### Task brief
Repeat the records below exactly.

START Exercise material

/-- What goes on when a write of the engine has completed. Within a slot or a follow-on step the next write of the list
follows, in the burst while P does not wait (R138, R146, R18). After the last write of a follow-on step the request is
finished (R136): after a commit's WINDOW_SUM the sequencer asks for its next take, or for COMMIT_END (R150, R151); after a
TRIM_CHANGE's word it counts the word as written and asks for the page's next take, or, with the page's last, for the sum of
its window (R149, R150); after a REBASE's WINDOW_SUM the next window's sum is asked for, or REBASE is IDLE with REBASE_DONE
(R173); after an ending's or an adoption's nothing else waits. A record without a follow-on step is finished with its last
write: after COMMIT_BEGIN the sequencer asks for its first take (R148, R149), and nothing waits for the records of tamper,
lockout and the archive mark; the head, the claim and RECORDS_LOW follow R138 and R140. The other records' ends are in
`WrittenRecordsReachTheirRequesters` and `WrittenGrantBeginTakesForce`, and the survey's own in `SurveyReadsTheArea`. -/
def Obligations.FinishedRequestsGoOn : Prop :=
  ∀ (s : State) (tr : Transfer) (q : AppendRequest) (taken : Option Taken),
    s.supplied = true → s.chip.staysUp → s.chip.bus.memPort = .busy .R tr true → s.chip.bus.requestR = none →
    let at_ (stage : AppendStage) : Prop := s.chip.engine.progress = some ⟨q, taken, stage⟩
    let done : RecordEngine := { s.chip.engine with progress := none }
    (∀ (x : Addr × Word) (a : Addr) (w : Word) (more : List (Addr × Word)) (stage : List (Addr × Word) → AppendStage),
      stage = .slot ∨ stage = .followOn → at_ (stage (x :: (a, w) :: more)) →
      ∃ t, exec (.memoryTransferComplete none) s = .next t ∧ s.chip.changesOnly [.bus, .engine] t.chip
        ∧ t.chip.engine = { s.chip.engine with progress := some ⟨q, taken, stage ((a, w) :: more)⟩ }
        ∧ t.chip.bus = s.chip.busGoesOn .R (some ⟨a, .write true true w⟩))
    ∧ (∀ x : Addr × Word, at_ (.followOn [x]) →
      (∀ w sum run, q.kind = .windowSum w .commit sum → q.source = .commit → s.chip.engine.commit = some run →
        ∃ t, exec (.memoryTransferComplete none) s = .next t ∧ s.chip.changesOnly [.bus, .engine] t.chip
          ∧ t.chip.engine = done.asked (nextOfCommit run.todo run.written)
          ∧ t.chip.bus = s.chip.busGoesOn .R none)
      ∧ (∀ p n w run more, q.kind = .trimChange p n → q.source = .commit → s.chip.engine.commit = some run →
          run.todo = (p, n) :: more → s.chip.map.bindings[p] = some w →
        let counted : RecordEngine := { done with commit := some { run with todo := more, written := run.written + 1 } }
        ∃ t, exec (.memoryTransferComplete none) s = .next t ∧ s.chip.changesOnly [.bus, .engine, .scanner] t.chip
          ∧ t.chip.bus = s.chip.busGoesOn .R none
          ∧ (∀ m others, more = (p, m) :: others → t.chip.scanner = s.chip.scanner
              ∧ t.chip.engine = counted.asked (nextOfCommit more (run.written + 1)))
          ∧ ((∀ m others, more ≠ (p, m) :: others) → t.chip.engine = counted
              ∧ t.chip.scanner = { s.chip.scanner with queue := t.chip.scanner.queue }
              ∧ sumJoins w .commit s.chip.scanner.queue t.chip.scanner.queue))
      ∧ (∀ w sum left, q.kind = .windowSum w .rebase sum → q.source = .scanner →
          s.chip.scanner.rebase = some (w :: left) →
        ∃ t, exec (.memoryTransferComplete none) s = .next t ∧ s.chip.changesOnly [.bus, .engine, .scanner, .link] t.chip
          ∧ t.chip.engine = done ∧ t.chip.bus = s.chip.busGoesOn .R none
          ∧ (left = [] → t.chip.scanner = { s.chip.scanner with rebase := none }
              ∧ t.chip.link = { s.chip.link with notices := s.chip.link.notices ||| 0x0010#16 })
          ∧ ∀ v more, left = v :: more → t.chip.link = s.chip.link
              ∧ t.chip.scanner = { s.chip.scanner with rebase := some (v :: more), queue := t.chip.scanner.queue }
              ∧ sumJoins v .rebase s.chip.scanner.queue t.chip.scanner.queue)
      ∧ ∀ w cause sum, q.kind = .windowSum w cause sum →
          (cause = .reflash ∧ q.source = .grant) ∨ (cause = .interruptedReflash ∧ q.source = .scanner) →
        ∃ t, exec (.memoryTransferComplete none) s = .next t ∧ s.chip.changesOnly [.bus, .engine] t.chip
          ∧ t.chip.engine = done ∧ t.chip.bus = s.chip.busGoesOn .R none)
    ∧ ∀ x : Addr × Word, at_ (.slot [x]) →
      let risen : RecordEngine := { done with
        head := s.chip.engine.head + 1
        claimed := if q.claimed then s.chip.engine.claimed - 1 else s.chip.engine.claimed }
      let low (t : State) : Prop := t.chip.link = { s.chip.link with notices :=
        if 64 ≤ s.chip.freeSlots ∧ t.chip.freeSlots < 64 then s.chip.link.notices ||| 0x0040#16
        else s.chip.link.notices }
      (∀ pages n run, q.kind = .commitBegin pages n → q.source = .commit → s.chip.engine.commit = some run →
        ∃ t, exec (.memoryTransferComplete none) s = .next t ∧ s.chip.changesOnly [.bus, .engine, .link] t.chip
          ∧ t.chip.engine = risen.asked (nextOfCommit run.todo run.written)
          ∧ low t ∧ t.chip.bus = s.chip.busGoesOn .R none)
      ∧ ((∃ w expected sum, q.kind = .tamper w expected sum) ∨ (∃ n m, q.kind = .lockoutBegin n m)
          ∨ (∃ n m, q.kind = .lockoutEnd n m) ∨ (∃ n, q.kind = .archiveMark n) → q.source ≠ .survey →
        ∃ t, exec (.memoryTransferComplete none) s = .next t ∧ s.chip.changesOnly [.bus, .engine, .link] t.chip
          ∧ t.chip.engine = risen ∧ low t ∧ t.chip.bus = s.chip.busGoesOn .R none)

END Exercise material

### Output of the task
/-- What goes on when a write of the engine has completed. Within a slot or a follow-on step the next write of the list
follows, in the burst while P does not wait (R138, R146, R18). After the last write of a follow-on step the request is
finished (R136): after a commit's WINDOW_SUM the sequencer asks for its next take, or for COMMIT_END (R150, R151); after a
TRIM_CHANGE's word it counts the word as written and asks for the page's next take, or, with the page's last, for the sum of
its window (R149, R150); after a REBASE's WINDOW_SUM the next window's sum is asked for, or REBASE is IDLE with REBASE_DONE
(R173); after an ending's or an adoption's nothing else waits. A record without a follow-on step is finished with its last
write: after COMMIT_BEGIN the sequencer asks for its first take (R148, R149), and nothing waits for the records of tamper,
lockout and the archive mark; the head, the claim and RECORDS_LOW follow R138 and R140. The other records' ends are in
`WrittenRecordsReachTheirRequesters` and `WrittenGrantBeginTakesForce`, and the survey's own in `SurveyReadsTheArea`. -/
def Obligations.FinishedRequestsGoOn : Prop :=
  ∀ (s : State) (tr : Transfer) (q : AppendRequest) (taken : Option Taken),
    s.supplied = true → s.chip.staysUp → s.chip.bus.memPort = .busy .R tr true → s.chip.bus.requestR = none →
    let at_ (stage : AppendStage) : Prop := s.chip.engine.progress = some ⟨q, taken, stage⟩
    let done : RecordEngine := { s.chip.engine with progress := none }
    (∀ (x : Addr × Word) (a : Addr) (w : Word) (more : List (Addr × Word)) (stage : List (Addr × Word) → AppendStage),
      stage = .slot ∨ stage = .followOn → at_ (stage (x :: (a, w) :: more)) →
      ∃ t, exec (.memoryTransferComplete none) s = .next t ∧ s.chip.changesOnly [.bus, .engine] t.chip
        ∧ t.chip.engine = { s.chip.engine with progress := some ⟨q, taken, stage ((a, w) :: more)⟩ }
        ∧ t.chip.bus = s.chip.busGoesOn .R (some ⟨a, .write true true w⟩))
    ∧ (∀ x : Addr × Word, at_ (.followOn [x]) →
      (∀ w sum run, q.kind = .windowSum w .commit sum → q.source = .commit → s.chip.engine.commit = some run →
        ∃ t, exec (.memoryTransferComplete none) s = .next t ∧ s.chip.changesOnly [.bus, .engine] t.chip
          ∧ t.chip.engine = done.asked (nextOfCommit run.todo run.written)
          ∧ t.chip.bus = s.chip.busGoesOn .R none)
      ∧ (∀ p n w run more, q.kind = .trimChange p n → q.source = .commit → s.chip.engine.commit = some run →
          run.todo = (p, n) :: more → s.chip.map.bindings[p] = some w →
        let counted : RecordEngine := { done with commit := some { run with todo := more, written := run.written + 1 } }
        ∃ t, exec (.memoryTransferComplete none) s = .next t ∧ s.chip.changesOnly [.bus, .engine, .scanner] t.chip
          ∧ t.chip.bus = s.chip.busGoesOn .R none
          ∧ (∀ m others, more = (p, m) :: others → t.chip.scanner = s.chip.scanner
              ∧ t.chip.engine = counted.asked (nextOfCommit more (run.written + 1)))
          ∧ ((∀ m others, more ≠ (p, m) :: others) → t.chip.engine = counted
              ∧ t.chip.scanner = { s.chip.scanner with queue := t.chip.scanner.queue }
              ∧ sumJoins w .commit s.chip.scanner.queue t.chip.scanner.queue))
      ∧ (∀ w sum left, q.kind = .windowSum w .rebase sum → q.source = .scanner →
          s.chip.scanner.rebase = some (w :: left) →
        ∃ t, exec (.memoryTransferComplete none) s = .next t ∧ s.chip.changesOnly [.bus, .engine, .scanner, .link] t.chip
          ∧ t.chip.engine = done ∧ t.chip.bus = s.chip.busGoesOn .R none
          ∧ (left = [] → t.chip.scanner = { s.chip.scanner with rebase := none }
              ∧ t.chip.link = { s.chip.link with notices := s.chip.link.notices ||| 0x0010#16 })
          ∧ ∀ v more, left = v :: more → t.chip.link = s.chip.link
              ∧ t.chip.scanner = { s.chip.scanner with rebase := some (v :: more), queue := t.chip.scanner.queue }
              ∧ sumJoins v .rebase s.chip.scanner.queue t.chip.scanner.queue)
      ∧ ∀ w cause sum, q.kind = .windowSum w cause sum →
          (cause = .reflash ∧ q.source = .grant) ∨ (cause = .interruptedReflash ∧ q.source = .scanner) →
        ∃ t, exec (.memoryTransferComplete none) s = .next t ∧ s.chip.changesOnly [.bus, .engine] t.chip
          ∧ t.chip.engine = done ∧ t.chip.bus = s.chip.busGoesOn .R none)
    ∧ ∀ x : Addr × Word, at_ (.slot [x]) →
      let risen : RecordEngine := { done with
        head := s.chip.engine.head + 1
        claimed := if q.claimed then s.chip.engine.claimed - 1 else s.chip.engine.claimed }
      let low (t : State) : Prop := t.chip.link = { s.chip.link with notices :=
        if 64 ≤ s.chip.freeSlots ∧ t.chip.freeSlots < 64 then s.chip.link.notices ||| 0x0040#16
        else s.chip.link.notices }
      (∀ pages n run, q.kind = .commitBegin pages n → q.source = .commit → s.chip.engine.commit = some run →
        ∃ t, exec (.memoryTransferComplete none) s = .next t ∧ s.chip.changesOnly [.bus, .engine, .link] t.chip
          ∧ t.chip.engine = risen.asked (nextOfCommit run.todo run.written)
          ∧ low t ∧ t.chip.bus = s.chip.busGoesOn .R none)
      ∧ ((∃ w expected sum, q.kind = .tamper w expected sum) ∨ (∃ n m, q.kind = .lockoutBegin n m)
          ∨ (∃ n m, q.kind = .lockoutEnd n m) ∨ (∃ n, q.kind = .archiveMark n) → q.source ≠ .survey →
        ∃ t, exec (.memoryTransferComplete none) s = .next t ∧ s.chip.changesOnly [.bus, .engine, .link] t.chip
          ∧ t.chip.engine = risen ∧ low t ∧ t.chip.bus = s.chip.busGoesOn .R none)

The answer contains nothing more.